Today’s experience again ties back to important ideas from Geometry class. First, students recall that a triangle is a right triangle if it satisfies the Pythagorean theorem. Students may or may not remember how to tell if a triangle is acute or obtuse based on the measures of a^2, b^2, and c^2, but we expect students to be able to visualize how increasing the angle from 90Ëš, as in an obtuse triangle, would stretch out the third side, whereas decreasing the angle form 90Ëš, as in an acute triangle, would shorten the third side.

 

In question 2, we build curiosity by having students first make a claim about a triangle given very limited information.

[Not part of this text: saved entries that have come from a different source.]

-- ==== Sys2Proof/Tests/Slice0.lean ====
section
/-! SUPPORT. The model's own tests. The expected results come from spec/95_test_vectors.md, whose row each test names,
or from the encoding tables of spec/30_encoding.md; and for every obligation with hypotheses a witness that meets them. -/

namespace Sys2Proof.Tests

open Sys2Proof Sys2Proof.Machine

/-! ### Helpers -/

/-- Register x of a state, and its flag register and pc, as a test compares them. -/
def vfPc (x : Nibble) (t : State) : Byte × Byte × Word := (t.readV x, t.readV 0xF#4, t.pc)

/-- The reset state with pc 0x200, as 95_test_vectors.md starts, and the registers of the list written. -/
def regs (l : List (Nibble × Byte)) : State := l.foldl (fun s p => s.writeV p.1 p.2) State.reset

/-- The state after the instruction the word decodes to. -/
def after (w : Word) (s : State) : Option State :=
  match decode w with
  | .invalidOpcode _ => none
  | .instr i =>
    match exec i s with
    | .next t => some t
    | .fault _ => none
    | .refused _ => none

/-- The state after one step. -/
def stepped (s : State) : Option State :=
  match step s with
  | .next t => some t
  | .fault _ => none
  | .refused _ => none

/-- A word placed where the next step fetches it, inside a frame with the default parameters and every open cost 1000. -/
def framed (w : Word) (s : State) : State :=
  ({ s with
    params := { glyphIndexMode := .mask4, keyRangePolicy := .fatal, costs := thousand } } : State).withFetchWord 16 w.toNat
where
  /-- Every open cost 1000 microseconds. -/
  thousand : CostTable :=
    ⟨999, 999, 999, 999, 999, 999, 999, 999, 999, 999, 999, 999, 999, 999, 999, 999, 999, 999, 999, 999, 999, 999,
      999, 999, 999, 999, 999, 999, 999, 999, 999, 999, 999⟩

/-- The reset state with I and bytes written at ascending addresses from I. -/
def sprite (i : Word) (bytes : List Byte) (l : List (Nibble × Byte)) : State :=
  match storeBytes [] i.toNat bytes with
  | .ok m => ((regs l).setI i).setMem m
  | .error _ => (regs l).setI i

/-- The reset state with one framebuffer byte set. -/
def lit (b : Fin 256) (v : Byte) (s : State) : State := s.setFb (s.fb.set b.val v b.isLt)

/-- The reset state under another KEY_RANGE_POLICY, with KEYS and V0. -/
def keyed (p : KeyRangePolicy) (keys : Word) (v0 : Byte) : State :=
  let s := regs [(0x0#4, v0)]
  { s with keys := keys, params := { s.params with keyRangePolicy := p } }

theorem exists_exec {i : Instr} {s : State} {p : State → Bool}
    (h : (match exec i s with | .next t => p t | .fault _ => false | .refused _ => false) = true) :
    ∃ t, exec i s = .next t ∧ p t = true := by
  split at h
  · exact ⟨_, ‹_›, h⟩
  · cases h
  · cases h

theorem exists_step {s : State} {p : State → Bool}
    (h : (match step s with | .next t => p t | .fault _ => false | .refused _ => false) = true) :
    ∃ t, step s = .next t ∧ p t = true := by
  split at h
  · exact ⟨_, ‹_›, h⟩
  · cases h
  · cases h

/-! ### Well-formedness (30_encoding.md R107, R119) -/

theorem test_wellFormed_refuses_cls_word : WellFormed (.sys 0x0E0) = false := by decide
theorem test_wellFormed_refuses_ret_word : WellFormed (.sys 0x0EE) = false := by decide
theorem test_wellFormed_accepts_neighbours :
    WellFormed (.sys 0x0E1) = true ∧ WellFormed (.sys 0xEE0) = true ∧ WellFormed (.sys 0) = true := by decide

Only in question 3, will you provide them the side lengths of the triangle (AB=50, BC=44, and AC=29) so they can prove or disprove their conjecture.

 

As you are monitoring groups and while debriefing the lesson, continually ask students what the importance of the “2ab cos C” value is. Students should be able to articulate that if you know how much you are “off” by (the correction factor) you can find the true value. We use the analogy of a student asking their friend about some numerical value (temperature, grade in class, etc.) and them knowing from experience that their friend always lies by a certain amount. If you know how much a student lies by, can you figure out the true temperature/grade/etc.?

 

In the final question, we ask groups to find a more general relationship between a, b, and c, using the fact that they now know how much each triangle is “off” from the Pythagorean theorem. Many students wrote their equation as c^2+2ab cos C=a^2+b^2. It makes a lot of sense to write the equation in this way, as it clearly illustrates that when c^2 is too small, we need to add to it, and when c^2 is too big we need to subtract from it (since 2ab cos C will be negative when C is obtuse). Essentially students are writing the Law of Cosines before it is given to them.

 

One extension for groups that are ready for a challenge is to ask them to find the measure of angle C in the triangle from question 2, by knowing the size of the correction factor.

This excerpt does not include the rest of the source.